L’occurrence d’apatite orange à N'Chwaning II est une histoire plus discrète mais scientifiquement élégante. La préhnite n’est pas ce que la plupart des collectionneurs attendent d’une mine de manganèse, et le matériel de N'Chwaning a été décrit comme la première préhnite reconnue des dépôts de manganèse du Kalahari. Les cristaux allaient du jaune-orange à l’orange, allongés et prismatiques, en bouquets ou agrégats, associés à l’hydroxyapophyllite, la datélite, l’inesite ferroan, la calcite et la pectolite. Pour les collectionneurs de spécimens, les meilleures pièces sont magnifiques parce que la préhnite orange et l’inesite rouge contrastent avec la calcite pâle ; pour les minérologues, elles offrent des indices sur une chimie fluide inhabituelle dans un dépôt mieux connu pour les oxydes et carbonates de manganèse.
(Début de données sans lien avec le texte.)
-- ==== Sys2Proof/Machine/HostPort.lean ====
section
/-!
DEFINITION. The host's accesses other than commands: the two push ports and the reads (20_memory.md R61 to R65).
-/

namespace Sys2Proof.Machine

open Sys2Proof

/-- A write to `BITS_PUSH` (R62): appends a bit, or raises CapacityExceeded when `BITS` is full; ignored while
`FAULT = 1`. -/
def bitsPush (b : Bit) (s : State) : Result :=
  unlessFaulted s
    (if s.nbits = s.params.maxLen then .next (raiseFault .capacityExceeded s)
    else
      orInvalid ((bufWriteAt s.params.maxLen s.nbits b s.bits).map fun m =>
        { s with bits := m, nbits := s.nbits + 1, flags := flagsSetPalValid false s.flags }))

/-- Appending a sample (R63): CapacityExceeded when `SAMP` is full. No flag changes. -/
def appendSample (q : Sample) (s : State) : Result :=
  if s.nsamp = s.params.maxLen then .next (raiseFault .capacityExceeded s)
  else
    orInvalid ((bufWriteAt s.params.maxLen s.nsamp q s.samp).map fun m =>
      { s with samp := m, nsamp := s.nsamp + 1 })

/-- A write to `SAMP_PUSH` (R63): an infinity or a NaN raises PreconditionViolated, checked before the capacity
(60_exceptions.md R217); ignored while `FAULT = 1`. A word in the other format cannot be expressed at the port. -/
def sampPush (v : SampleWord) (s : State) : Result :=
  match s.params.sampleFormat, v with
  | .binary64, .binary64 w =>
    unlessFaulted s
      (match sampleValue w with
      | none => .next (raiseFault .preconditionViolated s)
      | some q => appendSample q s)
  | .rational, .rational q => unlessFaulted s (appendSample q s)
  | .binary64, .rational _ => .refused .portFormat
  | .rational, .binary64 _ => .refused .portFormat

/-- A read's data reaches the host; LCE's own state does not change (R64). -/
def deliver (v : ReadValue) (s : State) : State := { s with readData := some v }

/-- A read whose data is any value (R61, R35): the next free value, nothing else changes. -/
def deliverAny (v : ReadValue) (s : State) : State := { s with readData := some v, freeCtr := s.freeCtr + 1 }

/-- A read of an element below the length register, which holds a value (R42 (a)). -/
def readHeld {α : Type} (m : Buffer α) (i : Nat) (f : α → State) : Result :=
  orInvalid ((bufRead m i).map f)

/-- The data of a read of a stored sample (R64): the pattern that denotes it, the sign of a zero being free; under
`SAMPLE_FORMAT = RATIONAL` the rational itself. -/
def deliverSample (q : Sample) (s : State) : State :=
  match s.params.sampleFormat with
  | .rational => deliver (.rational q) s
  | .binary64 =>
    if q = 0 then deliverAny (.pattern (Config.anyZeroSign s.freeCtr ++ 0#63 : BitVec 64)) s
    else
      match samplePattern q with
      | some w => deliver (.pattern w) s
      | none => deliverAny (.pattern (Config.anySamplePattern s.freeCtr)) s

/-- The data of a read of `SAMP` beyond the sequence (R61). -/
def deliverAnySample (s : State) : State :=
  match s.params.sampleFormat with
  | .rational => deliverAny (.rational (Config.anySample s.freeCtr)) s
  | .binary64 => deliverAny (.pattern (Config.anySamplePattern s.freeCtr)) s

/-- A host read (R61, R64): it works whether or not `FAULT` is set. -/
def hostRead (t : ReadTarget) (s : State) : Result :=
  match t with
  | .bits i =>
    if i < s.nbits then readHeld s.bits i fun b => deliver (.bit b) s
    else .next (deliverAny (.bit (Config.anyBit s.freeCtr)) s)
  | .samp i =>
    if i < s.nsamp then readHeld s.samp i fun q => deliverSample q s
    else .next (deliverAnySample s)
  | .sig i =>
    if i < s.nsig then readHeld s.sig i fun l => deliver (.level l.code) s
    else .next (deliverAny (.level (Config.anyLevelCode s.freeCtr)) s)
  | .nbits => .next (deliver (.count s.nbits) s)
  | .nsamp => .next (deliver (.count s.nsamp) s)
  | .nsig => .next (deliver (.count s.nsig) s)
  | .cmd => .next (deliverAny (.command (Config.anyCommandWord s.freeCtr)) s)
  | .status => .next (deliver (.status s.status) s)
  | .flags => .next (deliver (.flags s.flags) s)
  | .palStart => .next (deliver (.count s.palStart) s)
  | .palLen => .next (deliver (.count s.palLen) s)
  | .zrStart => .next (deliver (.count s.zrStart) s)
  | .zrCount => .next (deliver (.count s.zrCount) s)

end Sys2Proof.Machine
end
N'Chwaning III a offert l’une des surprises tardives de la localité : la jouravskite fin décembre 2016. Les descriptions des marchands de la trouvaille mettent en avant des cristaux jaune citron, vitrifiés sur de la xonotlite blanche et de la bultfonteinite, certains exemples portant deux générations de jouravskite — de plus gros cristaux gemmes et de plus petits microcristaux étincelants. Pour une espèce longtemps considered rare, ces spécimens n’étaient pas simplement « disponibles » ; ils étaient exceptionnellement riches, brillants et, dans certains cas, grands pour le minéral. Comme pour tout le matériel du groupe des éttringites, les meilleurs exemples invitent à l’analyse, mais la découverte de 2016 a donné aux collectionneurs une nouvelle raison de prêter attention à N'Chwaning III plutôt que de ne penser qu’aux légendes plus anciennes de N'Chwaning I et II.